Артем зашел в детский магазин и накупил кучу вещей – игрушек, платьев, сосок… Не мог остановиться. Он рассматривал маленькие розовые кофточки, носочки и слюнявчики с бабочками и чувствовал себя нужным и страшно гордым. Он завалился в квартиру с пакетами, как Дед Мороз. Настроение было соответствующее. В машине он представлял себе, как Леся с Анжелой ахнут, кинутся разбирать пакеты и чуть ли не прыгать от восторга, а он будет смотреть на них и радоваться.
– С ума сошел? Что ты громыхаешь? – накинулась на него Анжела, выскочив в коридор. – Катюша только уснула.

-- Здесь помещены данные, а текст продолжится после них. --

@[simp] theorem State.respond_fields (c : Cmd) (status : Nat) (detail : Nat) (s : State) :
    (State.respond c status detail s).pending = s.pending ∧ (State.respond c status detail s).fuse = s.fuse ∧
    (State.respond c status detail s).ctl = s.ctl ∧ (State.respond c status detail s).regs = s.regs ∧ (State.respond
    c status detail s).stage = s.stage ∧ (State.respond c status detail s).latch = s.latch ∧ (State.respond c status
    detail s).mem = s.mem ∧ (State.respond c status detail s).links = s.links ∧ (State.respond c status detail
    s).recs = s.recs ∧ (State.respond c status detail s).descs = s.descs ∧ (State.respond c status detail s).fifos =
    s.fifos ∧ (State.respond c status detail s).partners = s.partners ∧ (State.respond c status detail s).books =
    s.books ∧ (State.respond c status detail s).transit = s.transit ∧ (State.respond c status detail s).held =
    s.held ∧ (State.respond c status detail s).waits = s.waits ∧ (State.respond c status detail s).nextId = s.nextId
    ∧ (State.respond c status detail s).psnap = s.psnap ∧ (State.respond c status detail s).retiredRows =
    s.retiredRows ∧ (State.respond c status detail s).spareRows = s.spareRows ∧ (State.respond c status detail
    s).slices = s.slices ∧ (State.respond c status detail s).routes = s.routes ∧ (State.respond c status detail
    s).routeOwners = s.routeOwners ∧ (State.respond c status detail s).tunSeq = s.tunSeq ∧ (State.respond c status
    detail s).gwLate = s.gwLate ∧ (State.respond c status detail s).gwDown = s.gwDown ∧ (State.respond c status
    detail s).hostQs = s.hostQs ∧ (State.respond c status detail s).beacon = s.beacon ∧ (State.respond c status
    detail s).bports = s.bports ∧ (State.respond c status detail s).bus = s.bus ∧ (State.respond c status detail
    s).nodes = s.nodes ∧ (State.respond c status detail s).ports = s.ports ∧ (State.respond c status detail s).cycle
    = s.cycle ∧ (State.respond c status detail s).gridK = s.gridK ∧ (State.respond c status detail s).scheds =
    s.scheds ∧ (State.respond c status detail s).timelines = s.timelines ∧ (State.respond c status detail s).ctxs =
    s.ctxs ∧ (State.respond c status detail s).quar = s.quar ∧ (State.respond c status detail s).chkRetired =
    s.chkRetired ∧ (State.respond c status detail s).shared = s.shared ∧ (State.respond c status detail s).tiles =
    s.tiles ∧ (State.respond c status detail s).loads = s.loads ∧ (State.respond c status detail s).struct =
    s.struct ∧ (State.respond c status detail s).keeper = s.keeper ∧ (State.respond c status detail s).power =
    s.power ∧ (State.respond c status detail s).spars = s.spars ∧ (State.respond c status detail s).health =
    s.health ∧ (State.respond c status detail s).free = s.free := by
  have h := State.respond_k (m := 0x201000BC000000) (s0 := s) c status detail s rfl (Kept.refl _ s)
  exact ⟨h.2.2.2.1, h.2.2.1, h.same .ctl rfl, h.same .regs rfl, h.same .stage rfl, h.same .latch rfl, h.same .mem rfl,
    h.same .links rfl, h.same .recs rfl, h.same .descs rfl, h.same .fifos rfl, h.same .partners rfl, h.same .books
    rfl, h.same .transit rfl, h.same .held rfl, h.same .waits rfl, h.same .nextId rfl, h.same .psnap rfl, h.same
    .retiredRows rfl, h.same .spareRows rfl, h.same .slices rfl, h.same .routes rfl, h.same .routeOwners rfl, h.same
    .tunSeq rfl, h.same .gwLate rfl, h.same .gwDown rfl, h.same .hostQs rfl, h.same .beacon rfl, h.same .bports rfl,
    h.same .bus rfl, h.same .nodes rfl, h.same .ports rfl, h.same .cycle rfl, h.same .gridK rfl, h.same .scheds rfl,
    h.same .timelines rfl, h.same .ctxs rfl, h.same .quar rfl, h.same .chkRetired rfl, h.same .shared rfl, h.same
    .tiles rfl, h.same .loads rfl, h.same .structure_ rfl, h.same .keeper rfl, h.same .power rfl, h.same .spars rfl,
    h.same .health rfl, h.same .free rfl⟩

– Я тут привез вещи, – сказала Артем. Он прямо чувствовал, как нарисованная им идиллическая картинка рушится.
– Хорошо, давай, чё там? Ну и куда это? На вырост? Ты размер смотрел? Это на три года. Лежать пылиться будет? Ты бы еще школьную форму купил. – Анжела вытаскивала вещи из пакетов и комментировала. – Хорошо, соски пригодятся. Лишними не будут. А остальное… Ну мужики, как будто с луны свалились.
– Спасибо, – посмотрела на подарки Леся. – Все очень красивое. – Она пыталась сгладить ситуацию. – Мы отложим. Дети быстро растут.
– А ты, можно подумать, знаешь, как они растут, – прикрикнула на нее Анжела. – Куда отложим? В какое место? Тут даже шкафа нормального нет, с полочками. Дизайнеры, блин.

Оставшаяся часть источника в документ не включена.